Some people are asking if this Senate inquiry would have happened had FTX not gone down. It's hard to say, but regulators and lawmakers are certainly preparing to give all things crypto an even sharper look than they had previously -- and rightfully so.

I do find it hard to believe that SoFi would so openly violate its agreement with the Fed, but the Senate Banking Committee has other concerns, among them how SoFi will get into compliance with the law per that agreement, how the bank is determining the appropriate amount of capital to hold on its balance sheet to back digital assets, and how it determines which cryptocurrencies to offer on its platform. So while this inquiry may be a reaction to the FTX meltdown, it still might uncover risky behaviors at SoFi. 

Regulatory capital treatment questioned

The question of how SoFi is treating its regulatory capital has seemingly gotten less attention, but it may be the most important issue of the three. Banks are required to hold a certain amount of capital in reserve when they put risk-weighted assets such as loans on their balance sheets in case those assets lead to losses. That's a cost of doing business for any bank.

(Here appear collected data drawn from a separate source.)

/-- R69, R106, R116, R120: the derived value loses no bit, equals `lsb + 128 * msb`, and every 14-bit value is that of
exactly one pair. -/
def Obligations.BendValueIsABijection : Prop :=
  (∀ lsb msb : FieldValue, (bendValue lsb msb).toNat = lsb.toNat + 128 * msb.toNat) ∧
  (∀ v : BendValue, ∃ lsb msb, bendValue lsb msb = v ∧
    ∀ lsb' msb', bendValue lsb' msb' = v → lsb' = lsb ∧ msb' = msb)

/-- R118: closing a buffer that holds a command's bytes presents what the command itself presents, and the Framer goes
on as it would with any other result. -/
def Obligations.ClosedCommandIsPresented : Prop :=
  ∀ (i : Instr) (s : State) (b : Byte), i.level = .interpreter → s.stopped = false → s.buf = encode i →
    ∃ t, exec i s = .next t ∧ t.port.isSome = true ∧ exec (.status b) s = .next { t with buf := [b] }

/-! ## The Framer -/

/-- R82: from every buffer the Framer can hold, STATUS completes; it presents a non-empty buffer with its result and
leaves the new byte alone in the buffer. -/
def Obligations.StatusClosesTheMessage : Prop :=
  ∀ (b : Byte) (s : State), 128 ≤ b.toNat → s.stopped = false → (shapeOf s.buf).isSome = true →
    (s.buf = [] → exec (.status b) s = .next { s with buf := [b], port := none }) ∧
    (s.buf ≠ [] → ∃ r, interpret s.buf = some r ∧
      exec (.status b) s = .next { s with buf := [b], port := some { raw := s.buf, result := r } })

/-- The stops of STATUS: in a stopped state (R81, R91), and on a buffer outside the Interpreter's domain (R108), which
is none of the Framer's three shapes (R22). -/
def Obligations.StatusStops : Prop :=
  ∀ (b : Byte) (s : State),
    (s.stopped = true → exec (.status b) s = .fault .stopped) ∧
    (s.stopped = false → s.buf ≠ [] → interpret s.buf = none →
      exec (.status b) s = .refused .outOfDomain ∧ shapeOf s.buf = none)

/-- R83, R85: DATA appends and presents nothing; on a full finite buffer the byte is not stored and `fault` is set,
and a run that stands there has not ended safely. -/
def Obligations.DataAppendsOrOverflows : Prop :=
  ∀ (b : Byte) (s : State), b.toNat ≤ 127 → s.stopped = false →
    (s.params.msgCap ≠ some s.buf.length →
      exec (.data b) s = .next { s with buf := s.buf ++ [b], port := none }) ∧
    (s.params.msgCap = some s.buf.length →
      exec (.data b) s = .next { s with fault := true, port := none } ∧
      ∀ es, (observationOf es { s with fault := true, port := none }).status = .faulted ∧
        endsSafely (.next (es, { s with fault := true, port := none })) = false)

/-- R84: END in a running block, each of its cases: the flush of a non-empty buffer at `EOS` with `EOS_FLUSH` 1, and
`StreamFatal(cause)` always. -/
def Obligations.EndOfStreamIsFatal : Prop :=
  ∀ (s : State) (cause : Cause) (rest : List Input), s.stopped = false → (shapeOf s.buf).isSome = true →
    (s.params.eosFlush = true → cause = .eos → s.buf ≠ [] → ∃ r, interpret s.buf = some r ∧
      step (s.withInput (.cycle (endCycle cause) :: rest)) = .next { s with
        buf := [], fatal := true, fatalCause := .eos
        port := some { raw := s.buf, result := r }, input := rest }) ∧
    (¬ (s.params.eosFlush = true ∧ cause = .eos ∧ s.buf ≠ []) →
      step (s.withInput (.cycle (endCycle cause) :: rest)) = .next { s with
        fatal := true, fatalCause := cause, port := none, input := rest })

But SoFi took a unique approach. It holds loans for just six months, collects the recurring interest payments for that period, and then sells those loans to investors. Because it does this, it technically doesn't have to set aside reserves for those loans in case of losses. Also, because its student loan business was struggling, SoFi leaned into the personal loan niche. As of the end of the third quarter, it had quickly built up a total of $6.8 billion of personal loans on its balance sheet.

Meanwhile, there was a shift in the capital markets where SoFi sells those loans. Not only are the investors that purchase them facing increased costs of capital to fund these loans, but they are getting more concerned about the possibility of higher loan losses if there is a severe recession in 2023. SoFi has an extremely high-quality loan book consisting of borrowers with high credit scores and annual incomes. But those personal loans are still unsecured consumer debt, and loan loss rates are expected to normalize to pre-pandemic levels. The longer SoFi waits to sell these loans, the higher the likelihood that its losses will start to pile up, which could force it to sell loans at a loss.

But if SoFi suddenly decided to start holding all of its loans to maturity, it would need to take a big charge against earnings because it would need to add likely hundreds of millions of dollars to its reserves. This, too, might be concerning investors.

Should investors be worried about SoFi?

All of these issues could be resolved. The federal student loan repayment moratorium will end at some point, crypto-related concerns could be overblown, and if conditions in the capital markets clear up, SoFi will have no trouble offloading its loans.

But the potential risks are piling up and I don't necessarily love the way management is running the company right now, particularly in terms of its regulatory capital strategy and its decision to hold all of these personal loans for a period, but with the intention to sell them. Also, its expenses are still incredibly high. And the stock is not exactly cheap, trading at 36 times adjusted EBITDA.

I'm definitely becoming increasingly less bullish on SoFi. In the long term, it may still be a winner for investors, but right now, I think the bank needs to make some operational improvements.